Given records section start

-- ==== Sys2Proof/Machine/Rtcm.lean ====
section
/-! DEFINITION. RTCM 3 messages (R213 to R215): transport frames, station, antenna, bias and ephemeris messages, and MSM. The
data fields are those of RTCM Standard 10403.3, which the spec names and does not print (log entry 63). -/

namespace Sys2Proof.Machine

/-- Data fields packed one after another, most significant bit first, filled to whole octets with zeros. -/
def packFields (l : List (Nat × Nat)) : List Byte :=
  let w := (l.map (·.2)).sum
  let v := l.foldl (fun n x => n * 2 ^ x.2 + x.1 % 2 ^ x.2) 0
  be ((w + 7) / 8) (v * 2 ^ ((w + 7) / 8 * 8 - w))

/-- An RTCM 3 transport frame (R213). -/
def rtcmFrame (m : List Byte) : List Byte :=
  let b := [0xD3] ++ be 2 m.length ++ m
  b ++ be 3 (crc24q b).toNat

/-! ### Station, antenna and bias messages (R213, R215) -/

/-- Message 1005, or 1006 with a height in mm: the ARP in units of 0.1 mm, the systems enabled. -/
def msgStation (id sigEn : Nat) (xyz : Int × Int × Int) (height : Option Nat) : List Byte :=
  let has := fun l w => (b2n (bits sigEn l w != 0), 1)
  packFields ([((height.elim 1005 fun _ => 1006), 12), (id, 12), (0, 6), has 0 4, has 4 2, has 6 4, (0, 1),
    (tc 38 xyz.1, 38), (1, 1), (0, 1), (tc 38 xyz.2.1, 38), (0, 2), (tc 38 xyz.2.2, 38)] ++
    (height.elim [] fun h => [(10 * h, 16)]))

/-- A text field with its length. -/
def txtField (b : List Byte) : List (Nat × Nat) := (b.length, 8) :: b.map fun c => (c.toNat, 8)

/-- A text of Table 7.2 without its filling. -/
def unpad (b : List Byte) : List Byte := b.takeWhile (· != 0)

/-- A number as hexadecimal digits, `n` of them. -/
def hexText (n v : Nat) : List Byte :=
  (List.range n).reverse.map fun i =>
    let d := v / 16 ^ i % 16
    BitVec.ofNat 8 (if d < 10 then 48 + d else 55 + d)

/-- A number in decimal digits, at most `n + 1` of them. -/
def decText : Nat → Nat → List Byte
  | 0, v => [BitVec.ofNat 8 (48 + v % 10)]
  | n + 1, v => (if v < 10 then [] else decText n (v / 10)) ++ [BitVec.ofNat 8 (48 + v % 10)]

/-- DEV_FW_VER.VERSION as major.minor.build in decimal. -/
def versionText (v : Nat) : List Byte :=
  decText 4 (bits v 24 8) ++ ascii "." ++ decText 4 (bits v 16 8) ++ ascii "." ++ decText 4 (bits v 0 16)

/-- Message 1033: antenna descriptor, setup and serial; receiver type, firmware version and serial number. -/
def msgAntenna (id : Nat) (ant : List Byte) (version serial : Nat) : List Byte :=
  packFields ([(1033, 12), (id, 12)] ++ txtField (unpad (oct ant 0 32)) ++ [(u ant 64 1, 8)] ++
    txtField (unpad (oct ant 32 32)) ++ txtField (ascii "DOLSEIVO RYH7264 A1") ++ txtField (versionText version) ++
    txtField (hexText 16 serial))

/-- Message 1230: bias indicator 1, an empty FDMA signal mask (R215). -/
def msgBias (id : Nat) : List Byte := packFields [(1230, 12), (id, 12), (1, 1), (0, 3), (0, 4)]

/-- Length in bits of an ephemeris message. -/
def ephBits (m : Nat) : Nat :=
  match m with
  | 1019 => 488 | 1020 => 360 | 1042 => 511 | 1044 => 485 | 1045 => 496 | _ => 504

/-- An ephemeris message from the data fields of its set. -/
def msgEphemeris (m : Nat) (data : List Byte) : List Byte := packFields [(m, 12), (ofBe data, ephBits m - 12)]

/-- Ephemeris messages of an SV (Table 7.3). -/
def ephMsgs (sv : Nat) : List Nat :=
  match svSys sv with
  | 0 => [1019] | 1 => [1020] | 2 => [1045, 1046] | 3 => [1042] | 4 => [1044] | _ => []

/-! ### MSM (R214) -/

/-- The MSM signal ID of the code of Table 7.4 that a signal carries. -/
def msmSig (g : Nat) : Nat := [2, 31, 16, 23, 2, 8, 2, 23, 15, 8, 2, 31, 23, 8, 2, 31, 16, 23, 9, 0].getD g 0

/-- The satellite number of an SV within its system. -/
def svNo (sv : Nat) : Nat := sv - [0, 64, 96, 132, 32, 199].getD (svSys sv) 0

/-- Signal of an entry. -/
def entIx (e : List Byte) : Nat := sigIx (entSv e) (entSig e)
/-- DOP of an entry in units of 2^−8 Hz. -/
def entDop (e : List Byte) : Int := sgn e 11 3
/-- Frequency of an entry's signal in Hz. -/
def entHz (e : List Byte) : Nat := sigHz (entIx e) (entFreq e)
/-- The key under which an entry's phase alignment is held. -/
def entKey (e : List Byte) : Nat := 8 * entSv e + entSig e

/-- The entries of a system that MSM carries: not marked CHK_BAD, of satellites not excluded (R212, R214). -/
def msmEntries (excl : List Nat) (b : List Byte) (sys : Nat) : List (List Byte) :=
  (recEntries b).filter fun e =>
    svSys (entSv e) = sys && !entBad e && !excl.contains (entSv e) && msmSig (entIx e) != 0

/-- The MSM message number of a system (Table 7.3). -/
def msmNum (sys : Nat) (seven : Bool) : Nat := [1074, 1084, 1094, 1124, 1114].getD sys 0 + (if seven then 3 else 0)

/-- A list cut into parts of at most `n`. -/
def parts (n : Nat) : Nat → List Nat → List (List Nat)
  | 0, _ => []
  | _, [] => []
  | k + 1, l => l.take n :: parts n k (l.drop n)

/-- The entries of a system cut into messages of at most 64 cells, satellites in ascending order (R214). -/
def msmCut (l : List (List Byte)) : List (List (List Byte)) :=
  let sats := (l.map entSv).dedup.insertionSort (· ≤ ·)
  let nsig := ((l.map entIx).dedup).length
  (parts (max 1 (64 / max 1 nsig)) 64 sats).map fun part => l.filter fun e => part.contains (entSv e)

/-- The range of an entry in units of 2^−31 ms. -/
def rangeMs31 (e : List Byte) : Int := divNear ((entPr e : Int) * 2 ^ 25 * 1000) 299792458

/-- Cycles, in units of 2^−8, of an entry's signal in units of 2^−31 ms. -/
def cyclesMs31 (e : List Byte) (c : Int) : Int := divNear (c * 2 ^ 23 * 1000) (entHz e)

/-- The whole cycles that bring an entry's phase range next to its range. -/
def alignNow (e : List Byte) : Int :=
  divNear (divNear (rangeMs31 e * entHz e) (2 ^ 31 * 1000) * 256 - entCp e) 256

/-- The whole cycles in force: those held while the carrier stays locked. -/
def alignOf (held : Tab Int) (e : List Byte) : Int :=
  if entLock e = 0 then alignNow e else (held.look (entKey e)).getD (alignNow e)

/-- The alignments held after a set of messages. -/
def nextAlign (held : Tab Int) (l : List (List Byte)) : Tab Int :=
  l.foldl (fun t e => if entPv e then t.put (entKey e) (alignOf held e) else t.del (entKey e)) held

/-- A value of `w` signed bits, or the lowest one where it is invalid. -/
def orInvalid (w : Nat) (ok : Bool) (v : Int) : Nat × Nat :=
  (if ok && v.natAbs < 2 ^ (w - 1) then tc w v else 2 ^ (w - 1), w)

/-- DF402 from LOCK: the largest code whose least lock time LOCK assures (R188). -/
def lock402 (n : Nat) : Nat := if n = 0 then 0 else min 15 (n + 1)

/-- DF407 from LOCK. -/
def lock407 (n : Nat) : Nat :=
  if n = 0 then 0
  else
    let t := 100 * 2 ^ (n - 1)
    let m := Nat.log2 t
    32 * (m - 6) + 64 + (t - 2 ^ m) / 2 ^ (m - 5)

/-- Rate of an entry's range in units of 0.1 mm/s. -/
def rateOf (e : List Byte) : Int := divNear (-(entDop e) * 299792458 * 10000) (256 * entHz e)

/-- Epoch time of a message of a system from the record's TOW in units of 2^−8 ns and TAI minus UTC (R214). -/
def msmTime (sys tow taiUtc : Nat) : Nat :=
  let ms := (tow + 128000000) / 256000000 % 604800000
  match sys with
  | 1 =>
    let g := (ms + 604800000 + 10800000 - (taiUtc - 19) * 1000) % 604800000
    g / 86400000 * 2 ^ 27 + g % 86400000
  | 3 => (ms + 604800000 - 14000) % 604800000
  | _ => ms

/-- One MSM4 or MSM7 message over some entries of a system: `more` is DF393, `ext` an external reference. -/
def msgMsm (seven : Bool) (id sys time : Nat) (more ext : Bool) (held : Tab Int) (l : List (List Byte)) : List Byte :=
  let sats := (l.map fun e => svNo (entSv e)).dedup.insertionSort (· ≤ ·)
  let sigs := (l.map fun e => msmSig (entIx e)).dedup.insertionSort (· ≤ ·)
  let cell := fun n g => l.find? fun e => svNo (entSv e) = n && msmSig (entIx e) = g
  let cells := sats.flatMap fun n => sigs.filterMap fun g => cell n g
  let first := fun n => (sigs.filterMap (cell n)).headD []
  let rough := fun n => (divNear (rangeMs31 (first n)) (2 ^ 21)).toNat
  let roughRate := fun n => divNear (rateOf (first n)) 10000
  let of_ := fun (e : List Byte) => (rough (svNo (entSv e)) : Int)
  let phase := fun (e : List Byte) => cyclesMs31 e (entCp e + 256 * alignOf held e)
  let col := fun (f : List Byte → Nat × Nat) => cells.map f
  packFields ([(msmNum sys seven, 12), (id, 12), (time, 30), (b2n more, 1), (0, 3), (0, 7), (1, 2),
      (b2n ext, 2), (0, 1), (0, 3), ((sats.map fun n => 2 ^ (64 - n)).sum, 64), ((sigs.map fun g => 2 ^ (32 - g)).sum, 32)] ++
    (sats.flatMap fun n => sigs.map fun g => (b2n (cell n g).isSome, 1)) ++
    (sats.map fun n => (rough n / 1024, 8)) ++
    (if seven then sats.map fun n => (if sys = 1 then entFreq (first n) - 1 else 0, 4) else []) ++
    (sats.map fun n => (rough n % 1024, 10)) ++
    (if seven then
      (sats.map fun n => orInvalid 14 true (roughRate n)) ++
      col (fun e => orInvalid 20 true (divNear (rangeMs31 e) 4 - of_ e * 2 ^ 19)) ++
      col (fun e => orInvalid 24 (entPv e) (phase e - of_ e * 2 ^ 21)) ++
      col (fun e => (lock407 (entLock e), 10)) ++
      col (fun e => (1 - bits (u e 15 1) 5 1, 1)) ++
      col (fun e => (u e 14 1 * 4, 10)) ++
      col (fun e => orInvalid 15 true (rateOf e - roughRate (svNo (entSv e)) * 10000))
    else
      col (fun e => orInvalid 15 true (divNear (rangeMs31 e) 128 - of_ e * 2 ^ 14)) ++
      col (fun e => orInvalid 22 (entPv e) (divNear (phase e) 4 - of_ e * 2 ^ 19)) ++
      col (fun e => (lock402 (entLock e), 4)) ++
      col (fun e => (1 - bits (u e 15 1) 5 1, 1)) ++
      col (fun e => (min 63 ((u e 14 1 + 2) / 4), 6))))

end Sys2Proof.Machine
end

Given records section end
Given records section start

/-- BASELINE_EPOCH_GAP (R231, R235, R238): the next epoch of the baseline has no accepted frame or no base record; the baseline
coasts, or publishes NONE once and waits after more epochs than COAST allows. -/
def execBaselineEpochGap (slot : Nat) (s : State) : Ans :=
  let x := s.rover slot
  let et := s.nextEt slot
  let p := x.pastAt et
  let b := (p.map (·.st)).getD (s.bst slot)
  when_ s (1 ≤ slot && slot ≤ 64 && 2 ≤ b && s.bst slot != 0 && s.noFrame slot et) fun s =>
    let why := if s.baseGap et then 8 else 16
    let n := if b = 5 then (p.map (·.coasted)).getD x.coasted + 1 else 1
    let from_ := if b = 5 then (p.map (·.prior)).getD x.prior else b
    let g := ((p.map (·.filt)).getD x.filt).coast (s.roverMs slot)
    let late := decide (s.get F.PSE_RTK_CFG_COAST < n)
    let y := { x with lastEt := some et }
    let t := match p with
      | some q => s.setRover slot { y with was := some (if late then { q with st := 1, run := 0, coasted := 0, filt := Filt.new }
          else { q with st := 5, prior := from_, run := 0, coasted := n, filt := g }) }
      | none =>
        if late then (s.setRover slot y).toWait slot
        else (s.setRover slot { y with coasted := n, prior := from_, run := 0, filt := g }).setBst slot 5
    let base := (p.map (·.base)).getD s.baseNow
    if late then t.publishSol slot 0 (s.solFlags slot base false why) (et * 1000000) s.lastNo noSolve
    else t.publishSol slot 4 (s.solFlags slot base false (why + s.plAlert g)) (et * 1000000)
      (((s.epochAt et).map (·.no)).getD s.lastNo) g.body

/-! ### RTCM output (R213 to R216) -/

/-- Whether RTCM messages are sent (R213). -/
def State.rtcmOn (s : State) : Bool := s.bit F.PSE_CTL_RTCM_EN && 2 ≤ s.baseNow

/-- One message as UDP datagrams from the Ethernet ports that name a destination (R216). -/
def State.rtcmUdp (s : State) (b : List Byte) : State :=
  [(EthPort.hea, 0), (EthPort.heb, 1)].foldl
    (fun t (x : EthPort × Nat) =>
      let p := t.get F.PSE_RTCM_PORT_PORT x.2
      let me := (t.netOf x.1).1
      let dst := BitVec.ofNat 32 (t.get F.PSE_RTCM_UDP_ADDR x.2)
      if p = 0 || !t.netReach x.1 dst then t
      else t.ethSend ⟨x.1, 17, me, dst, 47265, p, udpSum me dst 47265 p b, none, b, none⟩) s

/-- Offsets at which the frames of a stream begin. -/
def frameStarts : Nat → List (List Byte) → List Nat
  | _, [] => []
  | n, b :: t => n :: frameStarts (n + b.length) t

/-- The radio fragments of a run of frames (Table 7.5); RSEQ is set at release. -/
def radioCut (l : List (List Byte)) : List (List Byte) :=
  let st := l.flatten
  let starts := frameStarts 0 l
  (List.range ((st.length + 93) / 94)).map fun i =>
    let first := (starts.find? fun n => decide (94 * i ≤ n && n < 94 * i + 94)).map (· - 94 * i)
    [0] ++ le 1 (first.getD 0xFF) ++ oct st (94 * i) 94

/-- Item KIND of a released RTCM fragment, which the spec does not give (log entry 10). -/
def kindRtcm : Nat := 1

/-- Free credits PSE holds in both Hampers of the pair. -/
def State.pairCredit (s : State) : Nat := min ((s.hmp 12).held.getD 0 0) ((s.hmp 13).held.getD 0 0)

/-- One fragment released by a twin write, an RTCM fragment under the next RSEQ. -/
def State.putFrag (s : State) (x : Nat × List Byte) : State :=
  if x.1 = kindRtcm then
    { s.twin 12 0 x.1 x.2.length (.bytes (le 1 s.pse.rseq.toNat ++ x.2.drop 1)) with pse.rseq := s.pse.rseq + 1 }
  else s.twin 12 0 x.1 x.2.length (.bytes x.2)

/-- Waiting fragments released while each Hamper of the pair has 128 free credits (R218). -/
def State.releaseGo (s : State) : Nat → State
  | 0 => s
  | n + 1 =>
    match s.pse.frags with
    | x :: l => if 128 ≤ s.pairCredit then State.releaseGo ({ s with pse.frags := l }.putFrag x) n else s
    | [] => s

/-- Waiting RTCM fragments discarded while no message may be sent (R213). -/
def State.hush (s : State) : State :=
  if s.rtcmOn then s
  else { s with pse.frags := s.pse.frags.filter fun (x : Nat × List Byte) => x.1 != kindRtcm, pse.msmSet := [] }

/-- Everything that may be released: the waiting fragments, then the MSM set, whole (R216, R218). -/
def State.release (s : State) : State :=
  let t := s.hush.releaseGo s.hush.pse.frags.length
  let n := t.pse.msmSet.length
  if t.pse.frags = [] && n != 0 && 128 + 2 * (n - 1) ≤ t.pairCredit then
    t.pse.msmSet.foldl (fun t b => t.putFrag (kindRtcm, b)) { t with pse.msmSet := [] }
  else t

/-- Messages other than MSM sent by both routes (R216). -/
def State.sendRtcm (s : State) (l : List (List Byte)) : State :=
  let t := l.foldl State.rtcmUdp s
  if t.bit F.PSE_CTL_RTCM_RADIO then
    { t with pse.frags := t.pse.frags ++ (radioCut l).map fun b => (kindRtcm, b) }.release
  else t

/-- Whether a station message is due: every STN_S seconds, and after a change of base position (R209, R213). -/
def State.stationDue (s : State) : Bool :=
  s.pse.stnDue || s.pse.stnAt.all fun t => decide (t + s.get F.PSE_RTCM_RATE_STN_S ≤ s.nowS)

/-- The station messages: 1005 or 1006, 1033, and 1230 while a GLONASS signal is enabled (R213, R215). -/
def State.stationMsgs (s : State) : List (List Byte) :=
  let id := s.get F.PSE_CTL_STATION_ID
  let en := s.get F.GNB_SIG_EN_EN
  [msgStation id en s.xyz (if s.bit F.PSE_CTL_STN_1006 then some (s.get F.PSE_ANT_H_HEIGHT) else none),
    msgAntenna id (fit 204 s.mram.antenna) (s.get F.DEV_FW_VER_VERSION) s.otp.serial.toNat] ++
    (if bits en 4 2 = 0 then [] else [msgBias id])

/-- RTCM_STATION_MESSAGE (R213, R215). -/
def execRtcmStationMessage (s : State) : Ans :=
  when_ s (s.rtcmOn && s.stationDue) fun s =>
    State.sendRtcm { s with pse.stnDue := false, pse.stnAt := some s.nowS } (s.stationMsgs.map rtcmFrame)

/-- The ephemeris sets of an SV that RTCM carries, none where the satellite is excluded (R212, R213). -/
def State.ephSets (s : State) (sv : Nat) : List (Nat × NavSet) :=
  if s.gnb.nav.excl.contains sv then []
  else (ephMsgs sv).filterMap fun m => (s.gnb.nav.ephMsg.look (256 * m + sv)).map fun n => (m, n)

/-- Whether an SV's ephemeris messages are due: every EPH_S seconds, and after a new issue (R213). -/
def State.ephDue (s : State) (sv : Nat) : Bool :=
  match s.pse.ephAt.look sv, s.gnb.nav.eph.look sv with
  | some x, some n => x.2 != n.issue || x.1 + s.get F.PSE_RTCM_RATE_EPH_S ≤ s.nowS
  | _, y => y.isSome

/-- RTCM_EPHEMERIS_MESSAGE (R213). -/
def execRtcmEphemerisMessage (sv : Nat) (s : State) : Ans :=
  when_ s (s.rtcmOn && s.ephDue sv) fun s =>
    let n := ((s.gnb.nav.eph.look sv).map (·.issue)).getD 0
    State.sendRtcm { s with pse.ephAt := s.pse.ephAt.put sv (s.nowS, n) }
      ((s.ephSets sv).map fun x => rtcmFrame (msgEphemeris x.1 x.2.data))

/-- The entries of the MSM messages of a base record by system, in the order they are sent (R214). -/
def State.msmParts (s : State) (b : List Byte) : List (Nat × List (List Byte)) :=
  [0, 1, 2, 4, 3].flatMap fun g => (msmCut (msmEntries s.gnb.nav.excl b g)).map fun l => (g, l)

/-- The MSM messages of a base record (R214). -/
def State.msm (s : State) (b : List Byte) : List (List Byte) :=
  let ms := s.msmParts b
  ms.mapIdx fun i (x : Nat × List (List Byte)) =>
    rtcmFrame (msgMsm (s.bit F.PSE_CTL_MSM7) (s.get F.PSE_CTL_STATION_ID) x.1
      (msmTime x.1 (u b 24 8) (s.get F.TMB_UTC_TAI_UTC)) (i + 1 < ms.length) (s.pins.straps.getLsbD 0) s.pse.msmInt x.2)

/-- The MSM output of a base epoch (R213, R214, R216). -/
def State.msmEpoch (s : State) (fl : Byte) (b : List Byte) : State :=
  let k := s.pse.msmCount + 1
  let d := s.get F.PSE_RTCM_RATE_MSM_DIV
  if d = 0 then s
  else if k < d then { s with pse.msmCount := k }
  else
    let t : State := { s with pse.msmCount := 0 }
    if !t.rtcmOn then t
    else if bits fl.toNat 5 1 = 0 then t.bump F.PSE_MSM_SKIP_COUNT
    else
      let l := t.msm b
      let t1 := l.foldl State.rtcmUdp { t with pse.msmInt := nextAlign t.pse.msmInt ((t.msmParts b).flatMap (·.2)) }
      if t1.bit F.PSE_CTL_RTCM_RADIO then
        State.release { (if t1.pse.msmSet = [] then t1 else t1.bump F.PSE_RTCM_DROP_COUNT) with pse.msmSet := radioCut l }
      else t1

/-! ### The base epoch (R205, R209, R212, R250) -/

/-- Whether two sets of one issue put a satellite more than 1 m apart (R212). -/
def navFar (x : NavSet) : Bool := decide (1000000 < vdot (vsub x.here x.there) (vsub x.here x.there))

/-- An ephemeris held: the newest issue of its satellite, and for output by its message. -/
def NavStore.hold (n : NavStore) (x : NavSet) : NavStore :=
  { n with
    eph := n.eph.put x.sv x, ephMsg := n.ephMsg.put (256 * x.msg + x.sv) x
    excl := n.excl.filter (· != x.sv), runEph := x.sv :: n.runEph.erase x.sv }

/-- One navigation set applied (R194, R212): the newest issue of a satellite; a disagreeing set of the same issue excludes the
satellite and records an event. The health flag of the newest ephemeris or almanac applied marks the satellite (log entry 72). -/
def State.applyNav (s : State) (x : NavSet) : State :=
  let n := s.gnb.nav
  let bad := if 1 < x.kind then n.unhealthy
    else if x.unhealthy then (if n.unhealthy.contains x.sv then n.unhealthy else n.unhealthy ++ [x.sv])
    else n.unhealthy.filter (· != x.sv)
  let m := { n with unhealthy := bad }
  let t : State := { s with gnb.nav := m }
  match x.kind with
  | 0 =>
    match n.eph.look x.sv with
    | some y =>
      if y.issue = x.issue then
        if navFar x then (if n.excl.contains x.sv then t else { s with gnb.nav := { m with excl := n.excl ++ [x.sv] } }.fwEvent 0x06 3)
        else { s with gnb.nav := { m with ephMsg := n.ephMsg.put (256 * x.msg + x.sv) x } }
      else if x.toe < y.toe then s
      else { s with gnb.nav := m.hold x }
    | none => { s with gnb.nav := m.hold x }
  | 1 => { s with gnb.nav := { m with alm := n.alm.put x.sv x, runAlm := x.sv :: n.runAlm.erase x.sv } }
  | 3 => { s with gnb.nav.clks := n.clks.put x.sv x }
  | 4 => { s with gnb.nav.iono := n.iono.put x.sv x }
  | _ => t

Given records section end

§ Exercise prompt
Once you find the line with "let m := Nat.log2 t" in the entries above, output it and each line after it up to and including the line with "col (fun e => (lock407", and nothing else.

§ Task result
    let m := Nat.log2 t
    32 * (m - 6) + 64 + (t - 2 ^ m) / 2 ^ (m - 5)

/-- Rate of an entry's range in units of 0.1 mm/s. -/
def rateOf (e : List Byte) : Int := divNear (-(entDop e) * 299792458 * 10000) (256 * entHz e)

/-- Epoch time of a message of a system from the record's TOW in units of 2^−8 ns and TAI minus UTC (R214). -/
def msmTime (sys tow taiUtc : Nat) : Nat :=
  let ms := (tow + 128000000) / 256000000 % 604800000
  match sys with
  | 1 =>
    let g := (ms + 604800000 + 10800000 - (taiUtc - 19) * 1000) % 604800000
    g / 86400000 * 2 ^ 27 + g % 86400000
  | 3 => (ms + 604800000 - 14000) % 604800000
  | _ => ms

/-- One MSM4 or MSM7 message over some entries of a system: `more` is DF393, `ext` an external reference. -/
def msgMsm (seven : Bool) (id sys time : Nat) (more ext : Bool) (held : Tab Int) (l : List (List Byte)) : List Byte :=
  let sats := (l.map fun e => svNo (entSv e)).dedup.insertionSort (· ≤ ·)
  let sigs := (l.map fun e => msmSig (entIx e)).dedup.insertionSort (· ≤ ·)
  let cell := fun n g => l.find? fun e => svNo (entSv e) = n && msmSig (entIx e) = g
  let cells := sats.flatMap fun n => sigs.filterMap fun g => cell n g
  let first := fun n => (sigs.filterMap (cell n)).headD []
  let rough := fun n => (divNear (rangeMs31 (first n)) (2 ^ 21)).toNat
  let roughRate := fun n => divNear (rateOf (first n)) 10000
  let of_ := fun (e : List Byte) => (rough (svNo (entSv e)) : Int)
  let phase := fun (e : List Byte) => cyclesMs31 e (entCp e + 256 * alignOf held e)
  let col := fun (f : List Byte → Nat × Nat) => cells.map f
  packFields ([(msmNum sys seven, 12), (id, 12), (time, 30), (b2n more, 1), (0, 3), (0, 7), (1, 2),
      (b2n ext, 2), (0, 1), (0, 3), ((sats.map fun n => 2 ^ (64 - n)).sum, 64), ((sigs.map fun g => 2 ^ (32 - g)).sum, 32)] ++
    (sats.flatMap fun n => sigs.map fun g => (b2n (cell n g).isSome, 1)) ++
    (sats.map fun n => (rough n / 1024, 8)) ++
    (if seven then sats.map fun n => (if sys = 1 then entFreq (first n) - 1 else 0, 4) else []) ++
    (sats.map fun n => (rough n % 1024, 10)) ++
    (if seven then
      (sats.map fun n => orInvalid 14 true (roughRate n)) ++
      col (fun e => orInvalid 20 true (divNear (rangeMs31 e) 4 - of_ e * 2 ^ 19)) ++
      col (fun e => orInvalid 24 (entPv e) (phase e - of_ e * 2 ^ 21)) ++
      col (fun e => (lock407 (entLock e), 10)) ++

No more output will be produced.